Build the Prompt from Retrieved Chunks:

In [None]:

retrieved_chunks = [chunks[i] for i in I[0]]

# Format the prompt
context = "\n\n".join(retrieved_chunks)
#query = "What is the capital of France?"

prompt = f"""You are a helpful assistant. Use the following context to answer the question.

Context:
{context}

Question:
{query}

Answer:"""

print(prompt)

Generate an Answer Using a Lightweight Language Model:

In [None]:

from transformers import AutoTokenizer, AutoModelForSeq2SeqLM
import torch

# Load a small, instruction-tuned model
model_name = "google/flan-t5-base"
tokenizer = AutoTokenizer.from_pretrained(model_name)
model = AutoModelForSeq2SeqLM.from_pretrained(model_name)

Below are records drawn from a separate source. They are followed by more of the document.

/-- TSTK (R319). -/
def execTstk (h : Head) (w : Reg) (base : Src) (disp : BitVec 32) (s : State) : Out :=
  let n := winNum w
  withSrcs s h 12 [winSrc n 12 1, { src := base, words := 2 }] [{ reg := .x (n + 12) }, { reg := .x (n + 16), words := 16 }]
      (extra := (List.range 32).map (n + ·)) fun s1 e vals gtok =>
    let win := readWin e.t n
    let ref := vals.getD 1 default
    let spill : Bool := win.status = stSpill && win.depth ≠ 0
    let e0 := (s.env? e.tid).getD e
    let poisonDst (t : Word) : Out :=
      .next (s1.setThread e.tid (advance (writeRegs (writeReg e.t (n + 12) t true) (n + 16) (List.replicate 16 (t, true))) 12))
    match gtok, win.tok.getD 12 none with
    | some g, p => poisonDst (((p.or ref.tok).or (if spill then winTok win 16 8 else none)).getD g)
    | none, some t => .next (raisePoison s e0 t 0)
    | none, none =>
      if win.status ≠ stSpill then fallThrough s1 e 12
      else match firstEmpty e.t [n + 8, n + 13] with
        | some r => match emptyOutcome e.t h.sp r r true with
          | some p => prepOut s e0 12 p
          | none => .next s
        | none =>
          if win.invalid then .next (s1.setThread e.tid (advance (writeReg e.t (n + 12) { win with status := stBad }.state false) 12))
          else if captiveFull e.t then .next s
          else if !spill then
            match ref.tok with
            | some t => poisonDst t
            | none =>
              let r := wordRef ref.v64
              let d : Int := disp.toInt + 32 * ((win.spilled : Int) - 1)
              match access s1 e.cl e.cx r d 32 16 kindRead with
              | (_, .error m) => tstkMiss s e0 r d kindRead m
              | (s2, .ok hit) =>
                if awaitsLoad e.t hit.pas then .next s
                else
                  let (s3, ws) := match hit.pas.findSome? fun a => remoteFails s2 a false with
                    | some c => (s2, List.replicate 8 (mkToken c 7 e.t.pc.offset, true))
                    | none => fillWords s2 (e.refresh s2) r d hit
                  let e3 := e.refresh s3
                  let st := { win with depth := 8, spilled := win.spilled - 1, status := stMore }.state
                  let t := writeRegs (writeReg e3.t (n + 12) st false) (n + 24) (List.replicate 8 (0, false))
                  .next (issueAcc s3 { e3 with t := t } 12 0xE5 3 h.sp ((List.range 8).map (n + 16 + ·)) (.done ws))
          else
            match firstEmpty e.t ((List.range 16).map (n + 16 + ·)) with
            | some r => match emptyOutcome e.t h.sp r r true with
              | some p => prepOut s e0 12 p
              | none => .next s
            | none =>
              match ref.tok, winTok win 16 8 with
              | some t, _ => .next (raisePoison s e0 t 4)
              | none, some t => .next (raisePoison s e0 t 5)
              | none, none =>
                if win.spilled = 0xFFFF then .next (raiseFault s e0 0x0F 5)
                else
                  let r := wordRef ref.v64
                  let d : Int := disp.toInt + 32 * (win.spilled : Int)
                  match access s1 e.cl e.cx r d 32 16 kindWrite with
                  | (_, .error m) => tstkMiss s e0 r d kindWrite m
                  | (s2, .ok _) =>
                    if 63 ≤ e.t.sb.length then endQuantumOut s e0 .again
                    else
                      let e2 := e.refresh s2
                      let half (k : Nat) : SbEntry :=
                        .plain (r.plus (d + 16 * (k : Int))) (((win.val.drop (16 + 4 * k)).take 4).flatMap fun v => leBytes 4 v.toNat) false
                      let st := { win with depth := win.depth - 8, spilled := win.spilled + 1, status := stMore }.state
                      let up := (List.range 8).map fun j => match win.tok.getD (24 + j) none with
                        | some t => (t, true)
                        | none => (win.word (24 + j), false)
                      let t := writeRegs (writeReg e2.t (n + 12) st false) (n + 16) (up ++ List.replicate 8 (0, false))
                      .next (s2.setThread e.tid (quantumIfFull (advance (appendSb t [half 0, half 1]) 12)))

end Sys2Proof.Machine
end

# Build prompt from chunks
retrieved_chunks = [chunks[i] for i in I[0]]
context = "\n\n".join(retrieved_chunks)


# Simple instruction-style prompt for T5
prompt = f"Answer the question based on the context.\n\nContext:\n{context}\n\nQuestion:\n{query}"

# Tokenize input
inputs = tokenizer(prompt, return_tensors="pt", truncation=True)

# Generate output
with torch.no_grad():
    outputs = model.generate(**inputs, max_new_tokens=100)

# Decode and print
answer = tokenizer.decode(outputs[0], skip_special_tokens=True)
print("Answer:", answer)

### Performance Observations

- **Query 1**: "Who is Winnie the Pooh?" - Retrieved top-k chunks focus on Pooh's identity and characteristics.
- **Query 2**: "Tell me about Pooh." - Retrieved chunks include more **descriptive information** about Pooh.
- **Query 3**: "What is the plot of Winnie the Pooh?" - Retrieved chunks contain more of the **story** and overall plot.
- **Query 4**: "Who is the protagonist in the story?" - Similar to Query 1, but retrieved chunks could be **more focused on his role in the story**.

The differences in performance happen because each query targets slightly different aspects of the text, leading FAISS to retrieve different chunks.